[Task prompt] Repeat verbatim every line of the material, beginning at the line that holds "def execFenSeqCntRead (q" and ending at its last line.

[Dataset extract]
def execSeqStandby (q : Rq) (n : Fin 4) (s : State) : Out := seqWrite q n 1 0 s
def execSeqRx (q : Rq) (n : Fin 4) (s : State) : Out := seqWrite q n 2 0 s
def execSeqTx (q : Rq) (n : Fin 4) (dur : BitVec 16) (s : State) : Out := seqWrite q n 3 dur.toNat s
def execSeqSettle (q : Rq) (n : Fin 4) (s : State) : Out := seqWrite q n 4 0 s
def execSeqCal (q : Rq) (n : Fin 4) (s : State) : Out := seqWrite q n 5 0 s
def execSeqOff (q : Rq) (n : Fin 4) (s : State) : Out := seqWrite q n 6 0 s
def execSeqTxDurExpire (n : Fin 4) (s : State) : Out := .next (txDurExpire n s)
def execFeLockQualify (n i : Fin 4) (s : State) : Out := .next (lockQualify n i s)
def execFeLockFall (i : Fin 4) (s : State) : Out := .next (lockFall i s)
def execHeldTxEnter (n : Fin 4) (s : State) : Out := .next (heldTxEnter n s)
def execTxHoldExpire (n : Fin 4) (s : State) : Out := .next (txHoldExpire n s)
def execSettleDone (n : Fin 4) (s : State) : Out := .next (settleDone n s)
def execSettleTimeout (n : Fin 4) (s : State) : Out := .next (settleTimeout n s)
def execCalPassEnd (n : Fin 4) (s : State) : Out := .next (calPassEnd n s)
def execBurstTxEnter (n : Fin 4) (sym : Nat) (s : State) : Out := .next (burstTxEnter n sym s)
def execBurstRxEnter (n : Fin 4) (sym : Nat) (s : State) : Out := .next (burstRxEnter n sym s)
def execBurstLeave (n : Fin 4) (s : State) : Out := .next (burstLeave n s)
def execTddGateEdge (k : Fin 128) (opens : Bool) (s : State) : Out := .next (gateEdge k opens s)

def execSpiGo (q : Rq) (m : Fin 4) (s : State) : Out := .next (gated q (FEN_SPI_CMD m) FEN_SPI_CMD_fs 1 (wrSpiCmd m 1) s)
def execSpiTransferEnd (m : Fin 4) (rx : List Word) (s : State) : Out := .next (spiEnd m rx s)

def execRfcOwnWrite (q : Rq) (high : Bool) (w : Word) (s : State) : Out :=
  let a := if high then FEN_RFC_OWN_H else FEN_RFC_OWN_L
  .next (gated q a FEN_RFC_OWN_L_fs w (wrRfcOwn a w) s)

def execCoexCtrlWrite (q : Rq) (w : Word) (s : State) : Out :=
  .next (gated q FEN_COEX_CTRL FEN_COEX_CTRL_fs w (wrCoexCtrl w) s)

def execCoexReqAssert (n : Fin 4) (s : State) : Out := .next (coexReqAssert n s)
def execCoexGrantAssert (s : State) : Out := .next (grantAssert s)
def execCoexGrantDeassert (s : State) : Out := .next (grantDeassert s)
def execCoexGrantGlitch (s : State) : Out := .next (grantGlitch s)
def execCoexGrantStuck (s : State) : Out := .next (grantStuck s)
def execFenCoexCntRead (q : Rq) (s : State) : Out := .next (gatedRead q FEN_COEX_CNT (clearRead FEN_COEX_CNT) s)
def execFenSeqCntRead (q : Rq) (n : Fin 4) (s : State) : Out := .next (gatedRead q (FEN_SEQ_CNT n) (clearRead (FEN_SEQ_CNT n)) s)

end Sys2Proof.Machine
end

[Result below]
def execFenSeqCntRead (q : Rq) (n : Fin 4) (s : State) : Out := .next (gatedRead q (FEN_SEQ_CNT n) (clearRead (FEN_SEQ_CNT n)) s)

end Sys2Proof.Machine
end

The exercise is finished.